Есть у меня и шахматные книги, но те в другом шкафу, в шкафу литературы профессиональной. Бабушкины книги по медицине, дедушкины — самые разные, о составе красок, о полотне, о рамах, о грунтовке и других технических сторонах художнического ремесла, а также три десятка альбомов репродукций, где эти репродукции ещё и переложены рисовой папиросной бумагой. Шкаф тот дедушка запирал, чтобы я ту папиросную бумагу не вырвал на всякие поделки. Он даже специально для меня покупал папиросную бумагу, но мало ли что взбредёт малому в голову.
Пришла Вера Борисовна, я её специально попросил прийти сегодня попозже, мол, готовлюсь к турниру, и утром нужна полная концентрация. На самом деле просто хотел дать ей выспаться. И в храм сходить. Вера Борисовна не сказать, чтобы истово верующая, вот и в Великий Пост готовит мне скоромное, но сегодня ставила свечку за упокой мужа своего Феофана.
— Владлен Иванович приезжал? — спросила она.
— Приехал и уехал, — ответил я. Вере Борисовне, чувствую, очень хочется, чтобы мои отношения с папенькой вернулись к прежнему, но вряд ли. Не получится. И он не тот, и я не тот. Возможно позже. Годика через два, или через двадцать два. И да, шесть тысяч не та сумма, которая смутила бы папеньку. Шесть тысяч — это для затравки. Чтобы коготок мой увяз.
После обеда я немного поспал. Совсем немного, минут сорок. Компенсирую ночные побудки. Когда проснулся, Вера Борисовна уже уходила. Вечерело.

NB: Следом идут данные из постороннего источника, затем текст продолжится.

/-! ## The move of an entry's threads -/

/-- What must hold of a weave for its threads to move as `gs` says with nothing else taking place. -/
structure Moves (s : State) (c : Nat) (w : Weave) (e : Entry) (gs : Groups) : Prop where
  room : w.fits e (occupied gs)
  left : (∃ g ∈ gs, g.1 ≠ 0#32 ∧ g.2 ≠ .gone) ∨ w.frontier.filter (fun x => x.mask &&& e.mask == 0#32) ≠ []
  plain : anyPark gs = true → w.pair = none ∧ w.region = none
  still : (anyPark gs || anyGone gs) = true → noBar s c
  bars : anyBar gs = false
  clean : poisonThreads gs = []

theorem parked_some {gs : Groups} {m : Mask} {ca : Nat} {a : Double} (h : (m, Go.park ca a) ∈ gs) (hm : m ≠ 0#32) :
    ∃ r, parkedPiece gs = some r := by
  unfold parkedPiece
  have key : ∀ (l : Groups) (acc : Option (Mask × Nat × Double)), (acc.isSome = true ∨ (m, Go.park ca a) ∈ l) →
      (l.foldl (fun acc g =>
        match g.2 with
        | .park cause addr =>
          if g.1 = 0#32 then acc
          else
            match acc with
            | none => some (g.1, cause, addr)
            | some (m, c0, a0) => some (m ||| g.1, min cause c0, if lowest g.1 < lowest m then addr else a0)
        | _ => acc) acc).isSome = true := by
    intro l
    induction l with
    | nil => intro acc h; simpa using h
    | cons x r ih =>
      intro acc h
      refine ih _ ?_
      rcases h with h | h
      · left
        obtain ⟨z, rfl⟩ := Option.isSome_iff_exists.mp h
        dsimp only
        split
        · split <;> rfl
        · rfl
      · rcases List.mem_cons.mp h with rfl | h
        · left; simp only [hm, if_false]; cases acc <;> rfl
        · exact .inr h
  have := key gs none (.inr h)
  exact Option.isSome_iff_exists.mp this

theorem pieces_ne_nil (e : Entry) (head : Double) (size n : Nat) (gs : Groups) (h : ∃ g ∈ gs, g.1 ≠ 0#32 ∧ g.2 ≠ .gone) :
    pieces e head size n gs ≠ [] := by
  obtain ⟨⟨m, g⟩, hg, hm, hn⟩ := h
  by_cases hp : ∃ x, g.place e size = some x
  · obtain ⟨x, hx⟩ := hp
    obtain ⟨p, hp, -⟩ := pieces_place e head size n gs hg hm hx
    exact List.ne_nil_of_mem hp
  · cases g <;> simp [Go.place] at hp hn
    obtain ⟨⟨m', c', a'⟩, hr⟩ := parked_some hg hm
    simp [pieces, hr]

/-- The end of an instruction whose groups move as they say. -/
theorem retire_moves {s : State} {c k : Nat} {e : Entry} {w : Weave} (hw : getWeave s c k = some w) (size : Nat) (ch : Bool) (gs : Groups)
    (h : Moves s c w e (groupsOf e.mask gs)) :
    ∃ w', retire s c k e size ch gs = putWeave { s with seq := s.seq + 1 } c k w' ∧ w'.body = w.body ∧
      (∀ m g x, (m, g) ∈ groupsOf e.mask gs → m ≠ 0#32 → g.place e size = some x →
        ∃ y ∈ w'.frontier, y.mask &&& m = m ∧ y.state = x.1 ∧ y.pc = x.2) ∧
      (∀ m ca a, parkedPiece (groupsOf e.mask gs) = some (m, ca, a) →
        ∃ y ∈ w'.frontier, y.mask = m ∧ y.state = .parked ∧ y.cause = ca ∧ y.addr = a ∧
          y.pc = headOf w e) ∧
      w'.frontier = regroup w.frontier e (pieces e (headOf w e) size s.seq (groupsOf e.mask gs)) ∧
      w.others w' e.mask := by
  generalize hG : groupsOf e.mask gs = G at h
  generalize hH : headOf w e = head
  let P := pieces e head size s.seq G
  let F := regroup w.frontier e P
  let w' : Weave := { w with frontier := F, chain := chainAfter w e ch G }
  have hkeep : w.others w' e.mask := fun x hx hm => addAll_keeps _ _ x (by simp [hx, hm])
  refine ⟨w', ?_, rfl, ?_, ?_, rfl, hkeep⟩
  · have hheld : (held F).length ≤ 16 := by
      have h1 := addAll_held P (w.frontier.filter (fun x => x.mask &&& e.mask == 0#32))
      have h2 := pieces_length e head size s.seq G
      have h3 := h.room
      simp only [Weave.fits] at h3
      simp only [F, regroup]
      simp only [P] at h1 ⊢
      omega
    have hne : F ≠ [] := by
      refine addAll_ne_nil _ _ ?_
      rcases h.left with h1 | h1
      · exact .inl (pieces_ne_nil _ _ _ _ _ h1)
      · exact .inr h1
    have hreg : (if anyPark G then parkRegion s c k else s) = s := by
      split
      · rename_i hp; simp [parkRegion, hw, (h.plain hp).2]
      · rfl
    have hpair : (if anyPark G then { w' with pair := w'.pair.map endGroup } else w') = w' := by
      split
      · rename_i hp
        have : w'.pair = none := (h.plain hp).1
        rw [this]; simp only [Option.map_none]
        rw [← this]
      · rfl
    have hset : ∀ s2, s2 = putWeave { s with seq := s.seq + 1 } c k w' →
        (if anyPark G || anyGone G || anyBar G then settleBarriers s2 c w.inst else s2) = s2 := by
      rintro s2 rfl
      rw [h.bars, Bool.or_false]
      split
      · rename_i hp
        refine settleBarriers_still ?_ _
        intro j wj hj x hx n hn
        by_cases hjk : j = k
        · subst hjk
          rw [getWeave_putWeave_self] at hj
          cases hj
          obtain ⟨y, h1, h2⟩ := addAll_state P _ x hx
          rw [h2] at hn
          rcases h1 with h1 | h1
          · exact pieces_bar _ _ _ _ _ h.bars y h1 n hn
          · exact h.still hp j w hw y (List.mem_of_mem_filter h1) n hn
        · rw [getWeave_putWeave_ne _ _ _ hjk] at hj
          exact h.still hp j wj hj x hx n hn
      · rfl
    have hret : retire s c k e size ch gs = moveThreads s c k e size head (chainAfter w e ch G) G := by
      simp only [retire, hw, hG]; rw [← hH]; rfl
    rw [hret]
    simp only [moveThreads, hreg, h.clean, List.foldl_nil, hw, nextSeq]
    have e1 : ({ w with frontier := regroup w.frontier e (pieces e head size s.seq G), chain := chainAfter w e ch G } : Weave) = w' := rfl
    rw [e1]
    rw [hpair]
    rw [spillDown_held 32 _ (getWeave_putWeave_self _ _ _ _) hheld, hset _ rfl,
      settleWeave_live (getWeave_putWeave_self _ _ _ _) hne]
  · intro m g x hg hm hx
    obtain ⟨p, hp, h1, h2, h3⟩ := pieces_place e head size s.seq G hg hm hx
    obtain ⟨y, hy, g1, g2, g3⟩ := addAll_self P (w.frontier.filter (fun x => x.mask &&& e.mask == 0#32)) p hp
    exact ⟨y, hy, h1 ▸ g1, g3.trans h2, g2.trans h3⟩
  · intro m ca a hp
    refine ⟨{ entryAt head e.prio m .parked with cause := ca, parkedAt := s.seq, addr := a }, ?_, rfl, rfl, rfl, rfl, rfl⟩
    refine addAll_parked P _ _ rfl (.inl ?_)
    simp [P, pieces, hp]

/-! ## A lane instruction on its turn -/

theorem noBar_kept {s t : State} {c k : Nat} (h : noBar s c) (hk : Kept s t c k)
    (hw : ∀ w', getWeave t c k = some w' → ∃ w, getWeave s c k = some w ∧ w'.frontier = w.frontier) : noBar t c := by
  intro j w hj x hx n
  by_cases hjk : j = k
  · subst hjk
    obtain ⟨w0, h0, h1⟩ := hw w hj
    exact h _ w0 h0 x (h1 ▸ hx) n
  · rw [hk.weaves j hjk] at hj
    exact h j w hj x hx n

/-- The end of a lane instruction whose threads move as its groups say. -/
theorem laneEnd_moves {c k : Nat} {e : Entry} {size : Nat} {ch : Bool} {d : Done} {w : Weave} (hd : d.wait = none)
    (hw : getWeave d.s c k = some w) (hm : Moves d.s c w e (groupsOf e.mask d.gs)) :
    ∃ w', getWeave (laneEnd c k e size ch d) c k = some w' ∧ w'.body = w.body ∧ Kept d.s (laneEnd c k e size ch d) c k ∧
      (∀ m g x, (m, g) ∈ groupsOf e.mask d.gs → m ≠ 0#32 → g.place e size = some x →
        ∃ y ∈ w'.frontier, y.mask &&& m = m ∧ y.state = x.1 ∧ y.pc = x.2) ∧
      (∀ m ca a, parkedPiece (groupsOf e.mask d.gs) = some (m, ca, a) →
        ∃ y ∈ w'.frontier, y.mask = m ∧ y.state = .parked ∧ y.cause = ca ∧ y.addr = a ∧ y.pc = headOf w e) ∧
      (∃ n, w'.frontier = regroup w.frontier e (pieces e (headOf w e) size n (groupsOf e.mask d.gs))) ∧
      w.others w' e.mask := by
  obtain ⟨w1, h1, b1, f1, k1⟩ := untag_spec hw d.wv d.ws
  have h2 : getWeave (onCore (untag d.s c k d.wv d.ws) c (fun x => countCore x 0x001 1)) c k = some w1 :=
    (getWeave_onCore _ c (fun x => countCore x 0x001 1) (fun _ => rfl) c k).trans h1
  let w2 := countWeave w1 0x103 (max 1 d.cycles)
  have f2 : w2.frontier = w.frontier := f1
  have b2 : w2.body = w.body := b1
  have hch : w1.chain = w.chain := untag_chain hw h1
  let s2 := putWeave (onCore (untag d.s c k d.wv d.ws) c (fun x => countCore x 0x001 1)) c k w2
  have hk2 : Kept d.s s2 c k := (k1.trans (kept_countCore _ _ _ _ _)).trans (kept_putWeave _ _ _ _)
  have hpr : w2.pair = w.pair := by have := congrArg Weave.pair b2; exact this
  have hrg : w2.region = w.region := by have := congrArg Weave.region b2; exact this
  have hm2 : Moves s2 c w2 e (groupsOf e.mask d.gs) := by
    refine ⟨?_, ?_, fun h => ?_, fun h => noBar_kept (hm.still h) hk2 ?_, hm.bars, hm.clean⟩
    · have := hm.room; simp only [Weave.fits, f2] at this ⊢; exact this
    · rw [f2]; exact hm.left
    · rw [hpr, hrg]; exact hm.plain h
    · intro w' hw'
      refine ⟨w, hw, ?_⟩
      have : w' = w2 := by simpa [s2] using hw'.symm
      rw [this, f2]
  obtain ⟨w3, h3, b3, p3, q3, r3, o3⟩ := retire_moves (s := s2) (w := w2) (getWeave_putWeave_self _ _ _ _) size ch d.gs hm2
  have hh : headOf w2 e = headOf w e := by simp only [headOf]; rw [show w2.chain = w.chain from hch]
  have he : laneEnd c k e size ch d = retire s2 c k e size ch d.gs := by
    simp only [laneEnd, hd, onWeave_some h2, w2, s2]
  rw [he, h3]
  refine ⟨w3, getWeave_putWeave_self _ _ _ _, b3.trans b2, hk2.trans kept_retire, p3, fun m ca a h => ?_, ⟨s2.seq, ?_⟩, fun x hx hm' => ?_⟩
  · obtain ⟨y, y1, y2, y3, y4, y5, y6⟩ := q3 m ca a h
    exact ⟨y, y1, y2, y3, y4, y5, y6.trans hh⟩
  · rw [r3, f2, hh]
  · exact o3 x (by rw [f2]; exact hx) hm'

/-- A lane instruction on its turn: where its groups send the threads. -/
theorem laneIssue_goes {s : State} {c k : Nat} {e : Entry} {w : Weave} (h : LaneTurn s c k e w) (q : LaneReq)
    (hl : illegalHere w e q.size q.chain q.elig q.regs = false) (body : State → Nat → Nat → Weave → Entry → Mask → Done)
    {d : Done} (hb : body (laneState s c k w) c k w e (activeMask w e q.guard) = d) (hd : d.wait = none)
    {w1 : Weave} (hw : getWeave d.s c k = some w1) (hf : w1.frontier = w.frontier)
    (hm : Moves d.s c w1 e (groupsOf e.mask d.gs)) (go : Nat → EntryState × Double)
    (hgo : ∀ u, e.mask.getLsbD u = true → ∃ m g, (m, g) ∈ groupsOf e.mask d.gs ∧ m.getLsbD u = true ∧ g.place e q.size = some (go u)) :
    ∃ t, laneIssue s q body = .next t ∧ LaneDone d.s t c k e w w1 go := by
  obtain ⟨w', h1, h2, h3, h4, -, -, h5⟩ := laneEnd_moves (size := q.size) (ch := q.chain) hd hw hm
  refine ⟨_, (laneIssue_turn h q hl body).trans (by rw [hb]), h3, w', h1, h2, ?_, fun x hx => h5 x (hf ▸ hx)⟩
  intro u hu
  obtain ⟨m, g, g1, g2, g3⟩ := hgo u hu
  obtain ⟨y, y1, y2, y3, y4⟩ := h4 m g _ g1 (ne_zero_of_getLsbD g2) g3
  exact ⟨y, y1, getLsbD_of_and y2 g2, y3, y4⟩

Я проводил её до калитки, по пути решая с ней, где разбивать клумбу, кого из садовников звать, где будет маленький огород с непременной соткой картошки, символом самодостаточности, картошки, которую и посадить, и убрать должен сам хозяин. Ну, и съесть тоже, хотя не возбраняется разделять трапезы с друзьями. Домашние — те само собой. Дедушка собирал с этой сотки ведер шестьдесят, а в хороший год и все восемьдесят. Голландскую картошку голландским способом.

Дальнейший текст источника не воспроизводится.